Originally located at the Ana Lark Center, the clinic moved to the African American Youth Harvest Foundation at the start of the new year. But the break room Bobby Berk redesigned in Queer Eye is still being put to use. The Central Texas Allied Health Institute, which had been located in South Austin, moved into the Ana Lark Center.
This location change was the plan for the clinic all along, Thomas-Hockaday said. CTAHI has been partnering with the Harvest Foundation for vaccine clinics since March. The foundation is already a hub of resources, providing a number of services, such as counseling, leadership training, youth mentorship, workforce assistance and other social services. Its founder and CEO, Michael Lofton, said when he was asked to take the CTAHI partnership to another level and have the clinic move in, he saw it as another way to help fill the gaps in services in Travis County’s Eastern Crescent.
“It just really allowed us to serve more on a real-time basis,” he said. “We could just easily say, come on over to the Harvest Foundation's resource center, and we can meet all of your needs … vaccinations being one of many, many services that we offer.”
The clinic has been successful in reaching Austin’s Black and Hispanic residents; 15% of its vaccine recipients have been Black and 54% Hispanic, according to CTAHI. Thomas-Hockaday says she would like the clinic to be fully staffed one day. And once COVID-19 recedes, she’s looking into keeping the clinic open and possibly applying for status as federally qualified health center.
“I would very much like to do that, but, you know, that requires money as well,” she said.
The Central Texas Allied Health Institute itself is also seeking out funding, Thomas-Hockaday says, so more students can attend. Many of the students require scholarships, but CTAHI is limited on the funding opportunities it can provide them with right now. It is in the process of applying to be part of the federal financial aid system, but the process takes several months. So for now, in terms of aid, students are limited to state-level workforce funding.
“If a student is slightly above the poverty level, the only other thing that we have to offer them is a payment plan, a cash payment plan, and most of these students can't do that,” Thomas-Hockaday said. “So, until we receive that approval to get funding, to do federal financial aid, because that will open up many, many more doors for us, we're really trying to work on some private money that we can offer to students.”
On Friday, HCA Healthcare Foundation announced it was awarding a $250,000 grant to the institute to help cover students’ living expenses while they are completing their clinical training programs.
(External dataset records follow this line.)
theorem Block.within_setAll {p : Nat → Prop} (l : List (Fld × Nat)) (b : Block) (h : ∀ f ∈ l.map Prod.fst, f.lo + f.w ≤ 32 ∧ p f.addr) :
    b.Within p (b.setAll l) := by
  induction l generalizing b with
  | nil => exact .refl p b
  | cons x t ih =>
    obtain ⟨first, rest⟩ := List.forall_mem_cons.1 h
    exact (b.within_set_narrow x.2 first.1 first.2).trans (ih _ rest)

theorem Block.get_setAll_other (l : List (Fld × Nat)) (b : Block) {g : Fld} (hg : g.lo + g.w ≤ 32)
    (h : ∀ f ∈ l.map Prod.fst, f.lo + f.w ≤ 32 ∧ (g.addr ≠ f.addr ∨ g.lo + g.w ≤ f.lo ∨ f.lo + f.w ≤ g.lo)) :
    Regs.get (b.setAll l).regs g = Regs.get b.regs g := by
  induction l generalizing b with
  | nil => rfl
  | cons x t ih =>
    obtain ⟨first, rest⟩ := List.forall_mem_cons.1 h
    exact (ih _ rest).trans (b.get_set_other x.2 first.1 hg first.2)

/-! ### The safety page (15_safety.md R483) -/

/-- The registers of the safety page. -/
def safetyReg (a : Nat) : Prop := 0x160000 ≤ a ∧ a < 0x170000

/-- Lockout as the page shows it: source 145 asserts where it changes, with its record. -/
def Block.showLock (b : Block) (lock : Bool) : Block :=
  if b.flag SAF_STAT_LOCKOUT = lock then b else (b.put SAF_STAT_LOCKOUT lock).safIrq 145

/-- The block with the SOUT halves of both channels, as the page shows them. -/
def Block.showHalves (b : Block) (x y : Nat) : Block :=
  (({ b with safety := { b.safety with a.halves := x, b.halves := y } } : Block).set SAF_SOUT_A x).set SAF_SOUT_B y

/-- The fields of the safety page that follow the channels' inputs, functions and faults. -/
def followFields : List Fld :=
  [SAF_SDI_A, SAF_SDI_B, SAF_SDI_ERR_FAULT, SAF_SDI_ERR_DISC, SAF_FUNC_STOP, SAF_FUNC_LOCK, SAF_STAT_FLOCK, SAF_STAT_A_OK, SAF_STAT_B_OK,
    SAF_STAT_SS1_RUN]

/-- What the safety page shows, and that PHASE follows while the device operates. -/
theorem Block.showSafety_eq (b : Block) : ∃ (l : List (Fld × Nat)) (v w : Nat), l.map Prod.fst = followFields ∧
    let c := (b.showHalves (b.halvesOf b.safety.a (!b.field.linkLost)) (b.halvesOf b.safety.b true)).setAll l
    let d := (c.set SAF_STAT_PERMITTED v).showLock b.safety.lockout
    b.showSafety = if c.get DEV_BOOT_PHASE = 6 || c.get DEV_BOOT_PHASE = 7 then d.setPhase w else d := by
  exact ⟨[(SAF_SDI_A, _), (SAF_SDI_B, _), (SAF_SDI_ERR_FAULT, _), (SAF_SDI_ERR_DISC, _), (SAF_FUNC_STOP, _), (SAF_FUNC_LOCK, _),
    (SAF_STAT_FLOCK, _), (SAF_STAT_A_OK, _), (SAF_STAT_B_OK, _), (SAF_STAT_SS1_RUN, _)], _, _, rfl, rfl⟩

theorem followFields_spec : ∀ f ∈ followFields,
    f.lo + f.w ≤ 32 ∧ safetyReg f.addr ∧ f.addr ≠ aSAF_SOUT ∧ (f.addr = aSAF_STAT → 2 ≤ f.lo) := by
  unfold safetyReg
  decide
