-- ==== Sys2Proof/Syntax.lean ====
section
/-! DEFINITION. The steps of the machine as syntax: one constructor per row of spec/opcode_table.json. The first 105 are the
scalar words of R60-R70, the next 82 the lane words of R74-R79, and the last 117 the device's other steps
(spec/95_what_each_step_holds.md), which carry what an input or a pending piece of work needs to be named. -/

namespace Sys2Proof

/-- The fields of a lane instruction word other than its opcode (R74). -/
structure LaneFields where
  /-- U: uniform (R81). -/
  u : Bool := false
  /-- I: source b is imm32. -/
  i : Bool := false
  /-- guard predicate. -/
  pg : Fin 8 := 0
  /-- negate the guard. -/
  pn : Bool := false
  /-- destination: 0-63 v0-v63, 64-127 s0-s63. -/
  d : Fin 128 := 0
  a : Fin 128 := 0
  b : Fin 128 := 0
  c : Fin 128 := 0
  /-- predicate destination; flag and order in the long-latency instructions (R73, R78). -/
  pd : Fin 8 := 0
  /-- rounding, saturation or scope (R77). -/
  rm : Fin 8 := 0
  /-- type code (R76). -/
  ty : Fin 256 := 0
  /-- sub-operation, buffer record, level or command (R80). -/
  x : Fin 256 := 0
  imm : BitVec 32 := 0
  deriving DecidableEq, Repr

/-- The clause header (R72). -/
structure ClauseHeader where
  /-- COUNT: number of instructions minus one. -/
  count : Fin 16
  /-- WAIT: bit n says that the clause waits until fn is clear. -/
  wait : BitVec 12
  /-- flag A, when AV is set. -/
  flagA : Option (Fin 12)
  /-- flag B, when BV is set. -/
  flagB : Option (Fin 12)
  /-- YH: the yield hint. -/
  yieldHint : Bool
  deriving DecidableEq, Repr

/-- The queue entry a command came from (R299, R300): its queue, its number from 1, and its header's choices. -/
structure EntryRef where
  queue : Nat
  n : Nat
  notify : Bool
  /-- address of the status record, 0 for none. -/
  status : Nat
  deriving DecidableEq, Repr

/-- The LAUNCH payload (R304). -/
structure LaunchPayload where
  obj : Nat
  args : Nat
  teams : Nat
  dieMask : BitVec 8
  ctx : Nat
  coop : Bool
  idem : Bool
  place : Bool
  layout : Nat
  /-- two bits per stage. -/
  mxuse : BitVec 16
  kidx : Nat
  deriving DecidableEq, Repr

/-- The CTXCREATE payload (R305). -/
structure CtxPayload where
  ptroot : Nat
  shbase : Nat
  shsize : Nat
  /-- the value of WMTAB (R29). -/
  wmtab : Word
  fqbase : Nat
  fqlen : Nat
  ctx : Nat
  debug : Bool
  wdog : Nat
  fabid : Nat
  savebase : Nat
  savesize : Nat
  deriving DecidableEq, Repr

/-- A fabric packet (R369, R370). -/
structure Packet where
  kind : Nat
  op : Nat
  dpkg : Nat
  ddie : Nat
  relayed : Bool
  spkg : Nat
  sdie : Nat
  stream : Nat
  fabid : Nat
  /-- the 64-bit count on the stream (R371). -/
  scount : Nat
  addr : Word
  ext : Word
  value : Word := 0
  ty : Nat := 0
  anchor : BitVec 8 := 0
  /-- request stream of an RREAD reply. -/
  reqStream : Nat := 0
  /-- width of an RREAD reply, 4 or 8. -/
  width : Nat := 0
  /-- the 128 bytes of an RBULK line, or the partials of a watermark flush. -/
  body : List Byte := []
  /-- of a packet that stays in the package: the issuing context (R221), and whether its addresses are virtual (R218). -/
  ctx : Nat := 0
  virt : Bool := false
  deriving DecidableEq, Repr

/-- A unit that R379's table can fence. -/
inductive UnitRef where
  | lane (core lane : Nat)
  | core (core : Nat)
  /-- level 1 (cluster) or 2 (die), the array's index, the bank. -/
  | beater (level array bank : Nat)
  | channel (stack channel : Nat)
  | clusterScratch (cluster : Nat)
  | die (die : Nat)
  | fibre (fibre : Nat)
  /-- one of the four die-to-die links of a die (R391). -/
  | link (die link : Nat)
  deriving DecidableEq, Repr

/-- A laser module of a fibre that has gone dark: the module, and the nanosecond at which its light went (R387). -/
structure DarkModule where
  module : Nat
  since : Nat
  deriving DecidableEq, Repr

/-- A die-to-die link of a die, and whether the flit that it has replayed arrived (R391). -/
structure LinkReplay where
  link : Nat
  ok : Bool
  deriving DecidableEq, Repr

/-- An in-fibre, or the out-fibre of the same number (R389). -/
structure FibreEnd where
  fibre : Nat
  out : Bool
  deriving DecidableEq, Repr

/-- What the host translates an address to, for 2^size bytes (R361). -/
structure Translated where
  size : Nat
  addr : Nat
  deriving DecidableEq, Repr

/-- One delay canary's reading (R392): its slack in picoseconds, and the core it belongs to, if any. -/
structure Canary where
  slack : Int
  core : Option Nat
  deriving DecidableEq, Repr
Since being on Queer Eye, Thomas-Hockaday says she’s gotten a lot of positive reactions, and her social media has “blown up.” The exposure has been “marginally” helpful in terms of attracting funding, but she’s still hopeful.
“Everything has been really inspirational, and it’s given me a little boost,” she says. “I’ve been a little bummed out after we lost our funding from the city, but to see that we’re being received so well, it gives me a little positive boost and hope that we can continue to work and that people see what we’re doing and they’re very supportive of it.”
Editor's note: Before filming the show, Queer Eye asked KUT for suggestions of people in the Austin area the show could highlight amid the COVID-19 pandemic. KUT included Jereka Thomas-Hockaday in a list of suggestions but was not aware of her selection until the show aired. The episode also says her business partner and husband nominated her.